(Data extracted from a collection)
▬▬▬

/-- The numeric path: what is no valid identity's name is read as digits or not at all (R207). -/
theorem parseShort_of_no_name {p : Params} {n : Name} (h : n ∉ p.validIdentities.map (renderShort p)) :
    parseShort p n = parseData n := by
  have hfind : (p.validIdentities.find? fun id => renderShort p id == n) = none := by
    simpa using h
  rw [parseShort, hfind]

theorem Params.data_mem_validIdentities (p : Params) (n : Fin 32) : .data n ∈ p.validIdentities := by
  simp [Params.validIdentities]

theorem Params.error_not_mem_validIdentities (p : Params) : .error ∉ p.validIdentities := by
  simp [Params.validIdentities]

/-- Settles O31: on the exact path. -/
theorem parseShortInvertsRenderShort : Obligations.ParseShortInvertsRenderShort :=
  fun _ _ hx => Config.parseShort_renderShort hx

theorem parseData_of_lt {n ds : Name} (hn : dataDigits n = some ds) (h : digitsValue ds < 32) :
    parseData n = some (.data ⟨digitsValue ds, h⟩) := by
  rw [parseData, hn]
  exact dif_pos h

theorem parseData_of_le {n ds : Name} (hn : dataDigits n = some ds) (h : 32 ≤ digitsValue ds) : parseData n = none := by
  rw [parseData, hn]
  exact dif_neg (Nat.not_lt.mpr h)

theorem parseData_eq_none {n : Name} (hn : dataDigits n = none) : parseData n = none := by
  rw [parseData, hn]

theorem parseData_eq_some {n : Name} {x : Identity} (h : parseData n = some x) : ∃ k, x = .data k := by
  cases hn : dataDigits n with
  | none => cases (parseData_eq_none hn).symm.trans h
  | some ds =>
    by_cases hlt : digitsValue ds < 32
    · exact ⟨_, (Option.some.inj ((parseData_of_lt hn hlt).symm.trans h)).symm⟩
    · cases (parseData_of_le hn (Nat.not_lt.mp hlt)).symm.trans h

/-- Settles O33: the exact path answers from the valid identities and the numeric path answers a data register; the marker
is no valid name and not numeric. -/
theorem parseShortAnswersValidIdentities : Obligations.ParseShortAnswersValidIdentities := by
  intro c
  obtain ⟨_, _, _, _, hmarker, _, hnotNumeric⟩ := c.names_checked
  have valid : ∀ n x, parseShort c.params n = some x → x ∈ c.params.validIdentities := by
    intro n x h
    by_cases hn : n ∈ c.params.validIdentities.map (renderShort c.params)
    · obtain ⟨y, hy, rfl⟩ := List.mem_map.mp hn
      rw [Config.parseShort_renderShort hy] at h
      cases h
      exact hy
    · rw [parseShort_of_no_name hn] at h
      obtain ⟨k, rfl⟩ := parseData_eq_some h
      exact c.params.data_mem_validIdentities k
  refine ⟨fun n x h => ⟨valid n x h, ?_⟩, (parseShort_of_no_name hmarker).trans (parseData_eq_none hnotNumeric)⟩
  rintro rfl
  exact c.params.error_not_mem_validIdentities (valid n _ h)

theorem isDecimalDigit_of_range {ch : Char} (h : '0' ≤ ch ∧ ch ≤ '9') : isDecimalDigit ch = true := by
  obtain ⟨h0, h9⟩ := h
  rw [isDecimalDigit, Bool.and_eq_true, decide_eq_true_iff, decide_eq_true_iff]
  exact ⟨UInt32.le_iff_toNat_le.mp h0, UInt32.le_iff_toNat_le.mp h9⟩

theorem dataDigits_of_digits {ds : Name} (hne : ds ≠ []) (h : ∀ ch ∈ ds, '0' ≤ ch ∧ ch ≤ '9') :
    dataDigits ('D' :: ds) = some ds := by
  obtain ⟨d, rest, rfl⟩ := List.exists_cons_of_ne_nil hne
  exact if_pos (List.all_eq_true.mpr fun ch hch => isDecimalDigit_of_range (h ch hch))

/-- The decimal number of a data register reads back as it (R32). -/
theorem digitsValue_decimal : ∀ n : Fin 32, digitsValue (decimal n.val) = n.val := by
  decide

/-- A numeric name that a valid identity has is that of the data register with its value: no named identity's short name
has the numeric form (R33). -/
theorem Config.eq_data_of_renderShort {c : Config} {x : Identity} {ds : Name} (hx : x ∈ c.params.validIdentities)
    (hds : dataDigits ('D' :: ds) = some ds) (h : renderShort c.params x = 'D' :: ds) :
    ∃ n : Fin 32, n.val = digitsValue ds ∧ x = .data n := by
  cases x with
  | error => exact absurd hx c.params.error_not_mem_validIdentities
  | data n =>
    obtain rfl : decimal n.val = ds := (List.cons.inj h).2
    exact ⟨n, (digitsValue_decimal n).symm, rfl⟩
  | named s =>
    have hs : s ∈ c.params.namedSet := by simpa [Params.validIdentities] using hx
    obtain ⟨_, _, _, hnotNumeric, _⟩ := c.names_checked
    cases hds.symm.trans (h ▸ hnotNumeric s hs)

/-- Settles O32: the two paths agree on a numeric name that some identity has, and the numeric path alone reads any
other. -/
theorem parseShortNumericPath : Obligations.ParseShortNumericPath := by
  intro c ds hne hdigits v
  have hds := dataDigits_of_digits hne hdigits
  by_cases hn : 'D' :: ds ∈ c.params.validIdentities.map (renderShort c.params)
  · obtain ⟨x, hx, hname⟩ := List.mem_map.mp hn
    obtain ⟨n, hval, rfl⟩ := Config.eq_data_of_renderShort hx hds hname
    have hfound := Config.parseShort_renderShort hx
    rw [hname] at hfound
    refine ⟨fun h => ?_, fun h => ?_⟩
    · have hsame : n = ⟨v, h⟩ := Fin.ext hval
      rw [hfound, hsame]
    · exact absurd n.isLt (Nat.not_lt.mpr (hval ▸ h))
  · rw [parseShort_of_no_name hn]
    exact ⟨fun h => parseData_of_lt hds h, fun h => parseData_of_le hds h⟩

▬▬▬

▶ _TO DO_: Show, from the records above, every line that includes "hfind".

▶ _OUTPUT OF THE EXERCISE_:
  have hfind : (p.validIdentities.find? fun id => renderShort p id == n) = none := by
  rw [parseShort, hfind]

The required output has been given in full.